> **ACTIVITY**
Reproduce exactly the lines from the top of the records below through the line holding "regs.d := highByte".

> **MATERIAL SHOWN**
—————

-- ==== Sys2Proof/Machine/Ops.lean ====
section
/-! DEFINITION. The named operations over registers, memory, bus and stack, and taking an interrupt (60_exceptions.md R286 to
R292) with the return from one beside it (R293). -/

namespace Sys2Proof.Machine

/-! ### Registers and pairs (10_state.md R20, R21) -/

/-- x[i] (00_scope.md R8). -/
def State.reg (s : State) : Reg → Byte
  | .a => s.regs.a
  | .b => s.regs.b
  | .c => s.regs.c
  | .d => s.regs.d
  | .e => s.regs.e
  | .h => s.regs.h
  | .l => s.regs.l

/-- x[i] <- v (R8). -/
def State.setReg (s : State) (r : Reg) (v : Byte) : State :=
  match r with
  | .a => { s with regs.a := v }
  | .b => { s with regs.b := v }
  | .c => { s with regs.c := v }
  | .d => { s with regs.d := v }
  | .e => { s with regs.e := v }
  | .h => { s with regs.h := v }
  | .l => { s with regs.l := v }

/-- rp[j] (R8): a pair aliases its two registers, the fourth is SP. -/
def State.pair (s : State) : Pair → Word
  | .bc => joinBytes s.regs.b s.regs.c
  | .de => joinBytes s.regs.d s.regs.e
  | .hl => joinBytes s.regs.h s.regs.l
  | .sp => s.sp

/-- rp[j] <- v (R8): both halves are written. -/
def State.setPair (s : State) (p : Pair) (v : Word) : State :=
  match p with
  | .bc => { s with regs.b := highByte v, regs.c := lowByte v }
  | .de => { s with regs.d := highByte v, regs.e := lowByte v }
  | .hl => { s with regs.h := highByte v, regs.l := lowByte v }
  | .sp => { s with sp := v }

/-- SP <- v. -/
def State.setSp (s : State) (v : Word) : State := { s with sp := v }

/-- pc <- v. -/
def State.setPc (s : State) (v : Word) : State := { s with pc := v }

/-- All five flags are replaced. -/
def State.setFlags (s : State) (f : Flags) : State := { s with flags := f }

/-- CY <- b, the other four flags kept. -/
def State.setCy (s : State) (b : Bool) : State := { s with flags.cy := b }

/-- The interrupt cells are replaced. -/
def State.setIrq (s : State) (q : Interrupts) : State := { s with irq := q }

/-! ### The memory's contents (20_memory.md R60, R64) -/

/-- What a memory byte that nothing has written reads as: no source gives a value (R64, R321, U9). DESIGN CHOICE 0x00 (log 7),
unsafe: a program must write a byte before it relies on it. -/
def unlistedByte : Byte := 0x00

/-- The content of one address. -/
def Memory.read : Memory → Nat → Byte
  | [], _ => unlistedByte
  | (k, v) :: m, a => if a = k then v else Memory.read m a

/-- List `a` with the byte `v`, in its place. -/
def Memory.put (a : Nat) (v : Byte) : Memory → Memory
  | [] => [(a, v)]
  | (k, w) :: m => if a < k then (a, v) :: (k, w) :: m else if a = k then (a, v) :: m else (k, w) :: Memory.put a v m

/-- Take `a` off the list. -/
def Memory.drop (a : Nat) : Memory → Memory
  | [] => []
  | (k, w) :: m => if a = k then m else (k, w) :: Memory.drop a m

/-- The memory after a byte is written: canonical form is kept, the unlisted byte's value is not listed. -/
def Memory.write (m : Memory) (a : Nat) (v : Byte) : Memory :=
  if v = unlistedByte then m.drop a else m.put a v

/-- Canonical from the address `lo` on: addresses strictly rising and below 65,536, no entry equal to the unlisted byte. -/
def Memory.wfFrom (lo : Nat) : Memory → Bool
  | [] => true
  | (k, v) :: m => decide (lo ≤ k) && decide (k < 65536) && decide (v ≠ unlistedByte) && Memory.wfFrom (k + 1) m

/-- The memory is in its one canonical form. -/
def Memory.wf (m : Memory) : Bool := m.wfFrom 0

/-! ### The memory map (parameter MEMMAP, R64) -/

/-- The address lies in the region. -/
def regionHolds (r : Region) (a : Nat) : Bool := decide (r.base ≤ a) && decide (a < r.base + r.size)

/-- The kind the map gives an address: the first region that holds it; an address in no region is RAM. -/
def kindIn : List Region → Nat → MemKind
  | [], _ => .ram
  | r :: rest, a => if regionHolds r a then r.kind else kindIn rest a

/-- What the platform has put at an address. -/
def State.kindAt (s : State) (a : Word) : MemKind := kindIn s.env.params.memMap a.toNat

/-! ### Bus accesses (00_scope.md R9, R10; 20_memory.md R64, R66, R76) -/

/-- The environment sees one more access. -/
def State.note (s : State) (e : BusEvent) : State := { s with env.bus := e :: s.env.bus }

/-- SOD <- level. SOD drives its output line continuously, so each change of it is an output event (60_exceptions.md R303);
writing the level that SOD already has is none. -/
def State.driveSod (s : State) (level : Bool) : State :=
  { s with sod := level, env.bus := if level = s.sod then s.env.bus else .serialOut level :: s.env.bus }

/-- One more draw has been made (00_scope.md R12). -/
def State.countDraw (s : State) : State := { s with env.draws := s.env.draws + 1 }

/-- The content of the memory cell at an address, whatever the map says of it. -/
def State.byteAt (s : State) (a : Word) : Byte := s.mem.read a.toNat

/-- The byte MemRead(a, 1) returns in this state (R9): the content of RAM or ROM, a free value where nothing is (R64, U3). -/
def State.peek (s : State) (a : Word) : Byte :=
  match s.kindAt a with
  | .unpopulated => Config.openBus s.env.draws
  | _ => s.byteAt a

/-- The draws after a read of `a`: one more where the byte was a free value. -/
def State.drawIfOpen (s : State) (a : Word) : State :=
  match s.kindAt a with
  | .unpopulated => s.countDraw
  | _ => s

/-- The state after MemRead(a, 1), whose value is `peek a`. -/
def State.noteRead (s : State) (a : Word) : State := (s.drawIfOpen a).note (.memRead a (s.peek a))

/-- The state after the opcode fetch at `a` (machine cycle F or S, R93). -/
def State.noteFetch (s : State) (a : Word) : State := (s.drawIfOpen a).note (.fetch a (s.peek a))

/-- The content of memory after a write of `v` at `a`: RAM takes it; ROM keeps its fixed content and an unpopulated address
has none, so nothing changes there (R64; DESIGN CHOICE, log 8). -/
def State.store (s : State) (a : Word) (v : Byte) : State :=
  match s.kindAt a with
  | .ram => { s with mem := s.mem.write a.toNat v }
  | _ => s

/-- MemWrite(a, 1, v) (R9). -/
def State.writeByte (s : State) (a : Word) (v : Byte) : State := (s.store a v).note (.memWrite a v)

/-- What the environment supplies in this step (10_state.md R43). -/
def State.now (s : State) : Inputs := s.env.inputs.headD Inputs.idle

/-- IoRead(port) (R10, R66): the scheduled byte, else a free value. -/
def State.ioValue (s : State) (port : Byte) : Byte := s.now.portByte.getD (Config.portByte s.env.draws port)

/-- The state after IoRead(port), whose value is `ioValue port`. -/
def State.noteIoRead (s : State) (port : Byte) : State := (s.note (.ioRead port (s.ioValue port))).countDraw

/-! ### The stack (10_state.md R23, 20_memory.md R72) -/

/-- Push a 16-bit value: the high-order byte at SP-1, then the low-order byte at SP-2, then SP <- SP - 2. -/
def State.push16 (s : State) (v : Word) : State :=
  ((s.writeByte (s.sp - 1) (highByte v)).writeByte (s.sp - 2) (lowByte v)).setSp (s.sp - 2)

/-- The low-order byte a pop reads, at SP. -/
def State.popLow (s : State) : Byte := s.peek s.sp

/-- The high-order byte a pop reads, at SP+1, after the read at SP. -/
def State.popHigh (s : State) : Byte := (s.noteRead s.sp).peek (s.sp + 1)

/-- The state after both stack reads, SP not yet moved. -/
def State.readStack (s : State) : State := (s.noteRead s.sp).noteRead (s.sp + 1)

/-- The state after a pop of `popHigh : popLow`: both reads, then SP <- SP + 2. -/
def State.dropStack (s : State) : State := s.readStack.setSp (s.sp + 2)

/-- The actions of CALL (44_branch.md R220): push pc, go to the target. -/
def State.callTo (s : State) (target : Word) : State := (s.push16 s.pc).setPc target

/-- The actions of RET (R229), which is also the return from an interrupt routine (60_exceptions.md R293): pop pc. -/
def State.return16 (s : State) : State := s.dropStack.setPc (joinBytes s.popHigh s.popLow)

/-- The actions of RST n (R238): push pc, go to 8 * NNN. -/
def State.restart (s : State) (n : BitVec 3) : State := s.callTo (n.setWidth 16 * 8)

/-! ### Interrupts (60_exceptions.md) -/

/-- Whether a source is acceptable at this boundary (R286). PRESUMED in part: TRAP's independence of IE (log 18). -/
def State.acceptable (s : State) : Source → Bool
  | .trap => s.env.trapReq
  | .rst75 => s.irq.i75 && !s.irq.m75 && s.irq.ie && !s.irq.eiPending
  | .rst65 => s.now.pin65 && !s.irq.m65 && s.irq.ie && !s.irq.eiPending
  | .rst55 => s.now.pin55 && !s.irq.m55 && s.irq.ie && !s.irq.eiPending
  | .intr => s.now.intr && s.irq.ie && !s.irq.eiPending

/-- The source taken at this boundary: the acceptable one of highest priority (R290). -/
def State.winner (s : State) : Option Source := s.env.params.priority.find? s.acceptable

/-- VEC[src] (R288); INTR is not vectored. -/
def vectorOf (p : Params) : Source → Option Word
  | .trap => some p.vecTrap
  | .rst75 => some p.vecRst75
  | .rst65 => some p.vecRst65
  | .rst55 => some p.vecRst55
  | .intr => none

/-- IE before a TRAP, as the entry saves it (R289): a free value directly after an EI (U6; log 12). -/
def State.enableBeforeTrap (s : State) : Bool := if s.irq.eiPending then Config.trapEnable s.env.draws else s.irq.ie

/-- The cells an interrupt entry changes before pc is pushed (R289). TRAP saves IE, marks the next RIM, and its request is
consumed; RST 7.5 clears its latch; every entry leaves the halt state and resets IE and EI_PENDING. -/
def State.beginEntry (s : State) (src : Source) : State :=
  match src with
  | .trap =>
    { s with
      halted := false
      irq := { s.irq with ie := false, eiPending := false, trapTaken := true, ieBeforeTrap := s.enableBeforeTrap }
      env.trapReq := false
      env.draws := s.env.draws + 1 }
  | .rst75 => { s with halted := false, irq := { s.irq with ie := false, eiPending := false, i75 := false } }
  | _ => { s with halted := false, irq := { s.irq with ie := false, eiPending := false } }

/-- The INTR acknowledge (R292): RST n or CALL is executed with pc not advanced over it; EI and DI are prohibited (R331) and
no other byte is described, so those are refused. PRESUMED: the spec's reading D19 (log 20); safe. -/
def State.acknowledge (s : State) : Outcome :=
  let b1 := s.now.inta1
  let s1 := s.note (.inta b1)
  if b1 &&& 0xC7 = 0xC7 then .next (s1.restart (fieldDDD b1))
  else if b1 = 0xCD then
    .next (((s1.note (.inta s.now.inta2)).note (.inta s.now.inta3)).callTo (joinBytes s.now.inta3 s.now.inta2))
  else if b1 = 0xFB ∨ b1 = 0xF3 then .refused (.prohibitedAcknowledge b1)
  else .refused (.undescribedAcknowledge b1)

/-- take(src) (R289), the one way this machine takes an exception: the entry's cells, then pc pushed and the vector loaded,
or, for INTR, the acknowledge. PRESUMED: the entry sequence is general knowledge in the spec (D8; log 18), unsafe. -/
def State.takeInterrupt (s : State) (src : Source) : Outcome :=
  match vectorOf s.env.params src with
  | some v => .next ((s.beginEntry src).callTo v)
  | none => (s.beginEntry src).acknowledge

/-- RESET IN (70_reset_and_hazards.md R320): the masks set, SOD, I75, IE, EI_PENDING, TRAP_TAKEN and HALTED cleared, pc at
RESET_PC; registers, SP, flags and IE_BEFORE_TRAP take free values (R321; log 6); memory is unchanged. Where SOD was 1 its
clearing is an output event (60_exceptions.md R303). -/
def State.resetEvent (s : State) : State :=
  let n := s.env.draws
  let f := Config.resetFlags n
  { s.driveSod false with
    regs := { a := Config.resetReg n .a, b := Config.resetReg n .b, c := Config.resetReg n .c, d := Config.resetReg n .d,
              e := Config.resetReg n .e, h := Config.resetReg n .h, l := Config.resetReg n .l }
    sp := Config.resetSp n
    pc := s.env.params.resetPc
    flags := { z := f.getLsbD 4, s := f.getLsbD 3, p := f.getLsbD 2, cy := f.getLsbD 1, ac := f.getLsbD 0 }
    irq := { ie := false, eiPending := false, m55 := true, m65 := true, m75 := true, i75 := false,
             trapTaken := false, ieBeforeTrap := Config.resetIeBeforeTrap n }
    halted := false
    env.draws := n + 1 }

/-! ### The instruction cycle (60_exceptions.md R282, R283; 30_encoding.md R93) -/

/-- Edges on RST 7.5 set I75 and TRAP request events become present, before the boundary that follows them (R282). -/
def State.latchRequests (s : State) : State :=
  { s with
    irq.i75 := s.irq.i75 || s.now.rst75Edge
    env.trapReq := s.env.trapReq || s.now.trap }

/-- The step's inputs have been used. -/
def State.advanceInputs (s : State) : State := { s with env.inputs := s.env.inputs.tail }

/-- The condition of a conditional jump, call or return. -/
def branchCond : Instr → Option Cond
  | .jnz _ | .cnz _ | .rnz => some .nz
  | .jz _ | .cz _ | .rz => some .z
  | .jnc _ | .cnc _ | .rnc => some .nc
  | .jc _ | .cc _ | .rc => some .c
  | .jpo _ | .cpo _ | .rpo => some .po
  | .jpe _ | .cpe _ | .rpe => some .pe
  | .jp _ | .cp _ | .rp => some .p
  | .jm _ | .cm _ | .rm => some .m
  | _ => none

/-- The instruction is no conditional branch, or its condition holds (R210). -/
def State.taken (s : State) (i : Instr) : Bool :=
  match branchCond i with
  | some cond => s.flags.holds cond
  | none => true

/-- The opcode fetch: read at pc, pc <- pc + 1 (R93, machine cycle F or S). -/
def State.fetchOpcode (s : State) : State := (s.noteFetch s.pc).setPc (s.pc + 1)

/-- The read of an operand byte: read at pc, pc <- pc + 1 (R93, machine cycle R). -/
def State.fetchOperand (s : State) : State := (s.noteRead s.pc).setPc (s.pc + 1)

/-- Byte 3 of a conditional jump or call whose condition is false is not read, pc still passes it (R93, R240, R241). -/
def State.skipOperand (s : State) : State := s.setPc (s.pc + 1)

/-- Instruction fetch (R93): the instruction at pc, and the state its rule starts from, pc at the next instruction address
(00_scope.md R13). -/
def State.fetch (s : State) : Instr × State :=
  let op := s.peek s.pc
  let s1 := s.fetchOpcode
  match opLength op with
  | 1 => (decodeOp op 0 0, s1)
  | 2 => (decodeOp op (s1.peek s1.pc) 0, s1.fetchOperand)
  | _ =>
    let s2 := s1.fetchOperand
    let i := decodeOp op (s1.peek s1.pc) (s2.peek s2.pc)
    (i, if s2.taken i then s2.fetchOperand else s2.skipOperand)

/-- The instruction is EI or DI, which rule R283 treats apart. -/
def isEiOrDi : Instr → Bool
  | .ei | .di => true
  | _ => false

/-- The delayed enable (R283): an instruction that began with EI_PENDING = 1 and is neither EI nor DI ends with IE <- 1 and
EI_PENDING <- 0. DEDUCED: the spec's reading D18 (log 21), unsafe. -/
def State.settleEnable (s : State) (pend : Bool) (i : Instr) : State :=
  if pend && !isEiOrDi i then { s with irq.ie := true, irq.eiPending := false } else s

/-! ### Placing an instruction where the step fetches it -/

/-- The same inputs with no request in them. -/
def Inputs.withoutRequests (n : Inputs) : Inputs :=
  { n with resetIn := false, trap := false, rst75Edge := false, pin65 := false, pin55 := false, intr := false }

/-- Nothing but an instruction can happen at the next boundary: not halted, no request in the step's inputs, no TRAP present,
no RST 7.5 that would be accepted. -/
def State.readyToFetch (s : State) : State :=
  { s with
    halted := false
    irq.i75 := s.irq.i75 && !s.acceptable .rst75
    env.trapReq := false
    env.inputs := match s.env.inputs with
      | [] => []
      | n :: rest => n.withoutRequests :: rest }

/-- Put a byte at an address from outside the machine; an unpopulated address becomes a RAM byte. -/
def State.place (s : State) (a : Word) (v : Byte) : State :=
  match s.kindAt a with
  | .unpopulated =>
    { s with
      mem := s.mem.write a.toNat v
      env.params.memMap := { base := a.toNat, size := 1, kind := .ram } :: s.env.params.memMap }
  | _ => { s with mem := s.mem.write a.toNat v }

/-- Put bytes at consecutive addresses, modulo 2^16. -/
def State.placeAll (s : State) (a : Word) : List Byte → State
  | [] => s
  | v :: rest => (s.place a v).placeAll (a + 1) rest

end Sys2Proof.Machine
end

—————

> **ANSWER SECTION**
-- ==== Sys2Proof/Machine/Ops.lean ====
section
/-! DEFINITION. The named operations over registers, memory, bus and stack, and taking an interrupt (60_exceptions.md R286 to
R292) with the return from one beside it (R293). -/

namespace Sys2Proof.Machine

/-! ### Registers and pairs (10_state.md R20, R21) -/

/-- x[i] (00_scope.md R8). -/
def State.reg (s : State) : Reg → Byte
  | .a => s.regs.a
  | .b => s.regs.b
  | .c => s.regs.c
  | .d => s.regs.d
  | .e => s.regs.e
  | .h => s.regs.h
  | .l => s.regs.l

/-- x[i] <- v (R8). -/
def State.setReg (s : State) (r : Reg) (v : Byte) : State :=
  match r with
  | .a => { s with regs.a := v }
  | .b => { s with regs.b := v }
  | .c => { s with regs.c := v }
  | .d => { s with regs.d := v }
  | .e => { s with regs.e := v }
  | .h => { s with regs.h := v }
  | .l => { s with regs.l := v }

/-- rp[j] (R8): a pair aliases its two registers, the fourth is SP. -/
def State.pair (s : State) : Pair → Word
  | .bc => joinBytes s.regs.b s.regs.c
  | .de => joinBytes s.regs.d s.regs.e
  | .hl => joinBytes s.regs.h s.regs.l
  | .sp => s.sp

/-- rp[j] <- v (R8): both halves are written. -/
def State.setPair (s : State) (p : Pair) (v : Word) : State :=
  match p with
  | .bc => { s with regs.b := highByte v, regs.c := lowByte v }
  | .de => { s with regs.d := highByte v, regs.e := lowByte v }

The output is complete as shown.